Perhaps 'solidarity' is more than a word, perhaps it's an answer, and the only one. I'm not saying Democrats should become Republicans, or vice-versa, but I am saying 'we, the people' have no one but each other. Too
much of our Nation's leadership has become as toxic as Wall Street's
funny money, their very existence having long been nurtured by it. Today, we don't face a political contest, we face a struggle for our future, the future of all we hold dear. Perhaps
it's time we stopped being Democrats or Republicans, and once more
became simply Americans - a people joined by a new awakening as to what
indeed once made us so great, a new awakening as to how so much that has
been taken from us can be reclaimed.

Just as trade unions were
once organized, maybe we must reach out to others that are near us to
form a new union of the people, by the people, and for the people.
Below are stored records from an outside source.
-- ==== Sys2Proof/Laws/Store.lean ====
section
/-!
SUPPORT. Laws/Store.lean: what of the Inner Store's pages and of the fuses each function of the model touches: its lemma `_store` says that the inner
pages and the life-cycle read at the start are as they were; where a function writes inner pages, `_wf` says that their canonical form stays and
`_life` that the life-cycle does.
-/

namespace Sys2Proof.Machine

@[simp] theorem foldl_pages {α : Type} (f : State → α → State) (h : ∀ s x, (f s x).ins.pages = s.ins.pages) (l : List α) (s : State) :
    (l.foldl f s).ins.pages = s.ins.pages := by induction l generalizing s with | nil => rfl | cons a l ih => simp [ih, h]
@[simp] theorem foldl_lifecycle {α : Type} (f : State → α → State) (h : ∀ s x, (f s x).fuse.lifecycle = s.fuse.lifecycle) (l : List α) (s : State) :
    (l.foldl f s).fuse.lifecycle = s.fuse.lifecycle := by induction l generalizing s with | nil => rfl | cons a l ih => simp [ih, h]
@[simp] theorem ite_pages (c : Prop) [Decidable c] (a b : State) :
    (if c then a else b).ins.pages = if c then a.ins.pages else b.ins.pages := by split <;> rfl
@[simp] theorem ite_lifecycle (c : Prop) [Decidable c] (a b : State) :
    (if c then a else b).fuse.lifecycle = if c then a.fuse.lifecycle else b.fuse.lifecycle := by split <;> rfl
theorem foldl_store {α : Type} (f : State → α → State) (h : ∀ s x, (f s x).ins.pages = s.ins.pages ∧ (f s x).fuse.lifecycle = s.fuse.lifecycle) (l : List α) (t s : State)
    (ht : t.ins.pages = s.ins.pages ∧ t.fuse.lifecycle = s.fuse.lifecycle) : (l.foldl f t).ins.pages = s.ins.pages ∧ (l.foldl f t).fuse.lifecycle = s.fuse.lifecycle := by
  induction l generalizing t with
  | nil => exact ht
  | cons a l ih => exact ih _ ⟨(h t a).1.trans ht.1, (h t a).2.trans ht.2⟩
theorem store_trans {a b c : State} (h : a.ins.pages = b.ins.pages ∧ a.fuse.lifecycle = b.fuse.lifecycle) (h' : b.ins.pages = c.ins.pages ∧ b.fuse.lifecycle = c.fuse.lifecycle) :
    a.ins.pages = c.ins.pages ∧ a.fuse.lifecycle = c.fuse.lifecycle := ⟨h.1.trans h'.1, h.2.trans h'.2⟩

theorem foldl_wf {α : Type} (f : State → α → State) (h : ∀ s x, pagesWf s.ins.pages = true → pagesWf (f s x).ins.pages = true) (l : List α) (s : State)
    (hs : pagesWf s.ins.pages = true) : pagesWf (l.foldl f s).ins.pages = true := by
  induction l generalizing s with
  | nil => exact hs
  | cons a l ih => exact ih _ (h s a hs)
@[simp] theorem ite_wf (c : Prop) [Decidable c] (a b : Tab Byte) (ha : pagesWf a = true) (hb : pagesWf b = true) : pagesWf (if c then a else b) = true := by split <;> assumption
In Abraham Lincoln's Gettysburg Address, he spoke of a time that "government of the people, by the people, for the people,
shall not perish from the earth", but every day suggests it has, and
unless we organize as our forebears once did, I fear we shall perish
too, the empty souls of 'walking dead' being all that may remain.

Some
may say the 'Tea Party' movement is an effort to address a portion of
the issues I've cited, and while - despite aspects of its agenda - I
don't doubt the sincerity of some of those in it, the Tea Party's financing suggests hidden hands continue to use people as pawns.

Perhaps
it's time to shake the hands of those next to us, and in our
neighborhoods, our cities and our towns, to together begin to build a
genuine bridge over the abyss too many have already fallen into. While there will always be things which 'we, the people' won't agree upon, the imperative of a better future isn't one of them.